AI Diffusion Rule Rescinded In a win for U.S. chipmakers, the Trump administration recently rescinded the AI Diffusion Rule, which would have restricted exports of high-performance chips even to allies. Nvidia publicly opposed the measure, signaling how critical international demand is for its CUDA ecosystem. CFRA’s Zino suggests the cancellation offsets much of the China downside already baked into expectations.

Tariffs and Trade Dynamics While the U.S.-China tariff situation has eased modestly, the broader trade landscape remains volatile. Tariffs on Taiwan-made semiconductors (Nvidia’s supply chain base) add cost pressure, though not enough to deter hyperscaler demand. Angelo Zino notes that Nvidia chips, priced at $30,000–40,000 each, are relatively insulated from demand shocks caused by modest tariff upticks.

Hyperscaler and Sovereign Spending Trends The AI buildout by U.S. tech giants continues to drive Nvidia’s growth. In 2025, the Magnificent Seven are expected to spend over $320 billion on AI infrastructure, up from $230 billion in 2024. Amazon is allocating $100 billion, Microsoft $80 billion, Google $75 billion, and Meta as much as $65 billion. Nvidia is deeply embedded in each. Saudi Arabia and the UAE recently inked $20 billion-plus deals with Nvidia for sovereign AI projects. According to Zino, these geopolitical tailwinds could help Nvidia offset lost China revenue.

Q2 and Second Half Outlook Guidance for Q2 is expected to be conservative, reflecting the tail impact of H20 restrictions and ongoing supply constraints for GB200. Consensus looks for $46 billion in revenue. However, Nvidia has indicated that the Blackwell ramp in 2H26 should be significant. The GB300 Ultra is expected to debut in Q3, offering performance gains and higher ASPs.
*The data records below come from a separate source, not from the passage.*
-- ==== Sys2Proof/Certificates/Slice0/Obligations.lean ====
section
/-! DEFINITION. The statements for the provers. -/

open Sys2Proof Sys2Proof.Machine

/-- The command at the front of the queue is the one a step performs, on the state with the rest of the queue. -/
def Obligations.StepRunsFront : Prop :=
  ∀ (s : State) (c : Instr) (rest : List Instr), s.pending = c :: rest → step s = exec c { s with pending := rest }

/-- With no command waiting a core cycle passes (the model's choice, log entry 1): the clock of a device out of reset counts
one more cycle. -/
def Obligations.StepIdle : Prop :=
  ∀ s : State, s.pending = [] → ∃ t, step s = .next t ∧ t.pending = [] ∧
    (s.boot.inReset = false → t.now = s.now + 1) ∧ (s.boot.inReset = true → t.now = s.now)

/-- Every command takes the device to a next state: the model refuses none and faults on none. -/
def Obligations.EveryCommandAnswers : Prop :=
  ∀ (c : Instr) (s : State), Answers c s

/-- A step takes the front command off the queue and adds none. -/
def Obligations.StepTakesFront : Prop :=
  ∀ (s t : State) (c : Instr) (rest : List Instr), s.pending = c :: rest → step s = .next t → t.pending = rest

/-- The frame of every command: a part of the state that `Instr.writes` does not list for it is the same after it, every
register group, memory and field by name. -/
def Obligations.CommandFrame : Prop :=
  ∀ (c : Instr) (s t : State), exec c s = .next t → ∀ b : Block, b ∉ writes c → b.same s t

/-- Every memory stays in its canonical form: Granary and DRAM, both flash devices, the Seedbank's SRAM and copies. -/
def Obligations.StepKeepsMemory : Prop :=
  ∀ s t : State, s.memWf = true → step s = .next t → t.memWf = true

/-- The register file stays in its canonical form. -/
def Obligations.StepKeepsRegisters : Prop :=
  ∀ s t : State, s.regsWf = true → step s = .next t → t.regsWf = true

/-- R60: whatever is commanded, no resource comes to have two holders, and none is held by feature 0. -/
def Obligations.StepKeepsClaims : Prop :=
  ∀ s t : State, s.claimsOk = true → step s = .next t → t.claimsOk = true

/-- R452: the event ring never counts more records than it has, for itself or for a reader. -/
def Obligations.StepKeepsRing : Prop :=
  ∀ s t : State, s.ringOk = true → step s = .next t → t.ringOk = true

/-- R11: the frame number stays within 48 bits. -/
def Obligations.StepKeepsFrame : Prop :=
  ∀ s t : State, s.frameOk = true → step s = .next t → t.frameOk = true

/-- A command leaves no core cycle open: its events are all recorded when it ends. -/
def Obligations.StepKeepsQuiet : Prop :=
  ∀ s t : State, s.quiet = true → step s = .next t → t.quiet = true

/-- The invariants hold after reset. -/
def Obligations.ResetInvariants : Prop :=
  State.reset.memWf = true ∧ State.reset.regsWf = true ∧ State.reset.claimsOk = true ∧ State.reset.ringOk = true ∧
    State.reset.frameOk = true ∧ State.reset.quiet = true

/-- R70, R67, R80: what a plot request, a release, the end of an access, and a handover taken or timed out leave in the state
table. Credit that returns then serves the clients that wait. -/
def Obligations.PlotCommands : Prop :=
  (∀ (c : Fin 32) (n : Nat) (s : State), s.grnReady = true → s.plotFor c = some n →
    ∃ t, exec (.plotRequest c) s = .next t ∧ t.plot n = ⟨1, c, 0, 0⟩ ∧ t.grn.held = s.grn.held ++ [(c.val, n)] ∧
      t.acc = (0, BitVec.ofNat 32 n) ∧ ∀ m, m ≠ n → t.plot m = s.plot m) ∧
  (∀ (c : Fin 32) (s : State), s.grnReady = true → s.plotFor c = none →
    ∃ t, exec (.plotRequest c) s = .next t ∧ c.val ∈ t.grn.waiting ∧ t.acc.1 = 5 ∧ ∀ m, t.plot m = s.plot m) ∧
  (∀ (c : Fin 32) (s : State), s.grnReady = false →
    ∃ t, exec (.plotRequest c) s = .next t ∧ t.acc.1 = 5 ∧ t.grn = s.grn) ∧
  (∀ (c : Fin 32) (p : Fin 16384) (k : Nat) (r : Option (Fin 32)) (s : State), (s.plot p).state = 1 → (s.plot p).owner = c →
    s.inStatic p = false →
    ∃ u : State, exec (.plotRelease c p k r) s = .next u.serveWaiting ∧ (c.val, p.val) ∉ u.grn.held ∧
      u.grn.waiting = s.grn.waiting ∧
      u.plot p = (match r with
        | some q => ⟨2, c, k, q⟩
        | none => if k = 0 then Plot.free else ⟨2, c, k, 0⟩) ∧ ∀ m, m ≠ p.val → u.plot m = s.plot m) ∧
  (∀ (c : Fin 32) (p : Fin 16384) (k : Nat) (r : Option (Fin 32)) (s : State), s.inStatic p = true →
    exec (.plotRelease c p k r) s = .next s) ∧
  (∀ (p : Fin 16384) (s : State), (s.plot p).state = 2 → (s.plot p).outstanding = 1 → (s.plot p).handTo = 0 →
    ∃ u : State, exec (.plotAccessComplete p) s = .next u.serveWaiting ∧ u.grn.waiting = s.grn.waiting ∧ u.plot p = Plot.free ∧
      ∀ m, m ≠ p.val → u.plot m = s.plot m) ∧
  (∀ (p : Fin 16384) (s : State), (s.plot p).state = 2 → (s.plot p).outstanding ≠ 0 →
    ((s.plot p).outstanding ≠ 1 ∨ (s.plot p).handTo ≠ 0) →
    ∃ t, exec (.plotAccessComplete p) s = .next t ∧
      t.plot p = { s.plot p with outstanding := (s.plot p).outstanding - 1 } ∧ ∀ m, m ≠ p.val → t.plot m = s.plot m) ∧
  (∀ (c : Fin 32) (p : Fin 16384) (s : State), (s.plot p).state = 2 → (s.plot p).handTo = c → c ≠ 0 →
    ∃ t, exec (.plotHandoverAccept c p) s = .next t ∧ t.plot p = ⟨1, c, 0, 0⟩ ∧ (c.val, p.val) ∈ t.grn.held ∧
      ∀ m, m ≠ p.val → t.plot m = s.plot m) ∧
  (∀ (p : Fin 16384) (s : State), (s.plot p).state = 2 → (s.plot p).handTo ≠ 0 →
    ∃ u : State, exec (.plotHandoverTimeout p) s = .next u.serveWaiting ∧ u.grn.waiting = s.grn.waiting ∧
      u.plot p = (if (s.plot p).outstanding = 0 then Plot.free else { s.plot p with handTo := 0 }) ∧ ∀ m, m ≠ p.val →
      u.plot m = s.plot m) ∧
  (∀ s : State, s.grn.waiting = [] → s.serveWaiting = s) ∧
  (∀ (c n : Nat) (s : State), s.grn.waiting = [c] → s.plotFor c = some n →
    s.serveWaiting.plot n = ⟨1, c, 0, 0⟩ ∧ s.serveWaiting.grn.waiting = [])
Valuation and Financial Health Nvidia trades at a blended P/E of 38.4x—elevated, but justified given expected FY26 EPS growth of 47%. The company has $38.5 billion in cash against $8.5 billion in debt, giving it ample financial flexibility. Zino sees fair value closer to 45-47x EPS, implying a target price around $140 based on $2.99 EPS for FY25. Nvidia's 56% net margins and dominant AI market position support this bullish stance.

Analyst Sentiment and Risk Factors Stifel, Piper Sandler, and KeyBanc all maintain bullish outlooks, though they expect a "messy" Q1 print and guidance. Risks include further export curbs, GB200 ramp delays, and macro-driven CAPEX cuts. However, momentum from the Blackwell launch, hyperscaler demand, and policy tailwinds outweigh near-term headwinds.

Conclusion Despite near-term turbulence, Nvidia remains the cornerstone of the global AI infrastructure buildout. With hyperscaler capex climbing, sovereign nations investing in AI sovereignty, and the Blackwell platform set to scale, Nvidia is positioned for durable growth. As Zino notes, "Nvidia's pipeline remains extremely strong." Investors will be closely watching commentary on China, the Blackwell ramp, and margin recovery to gauge how quickly the company can turn the corner. In a volatile geopolitical and policy environment, Nvidia’s agility, scale, and innovation remain its greatest strengths.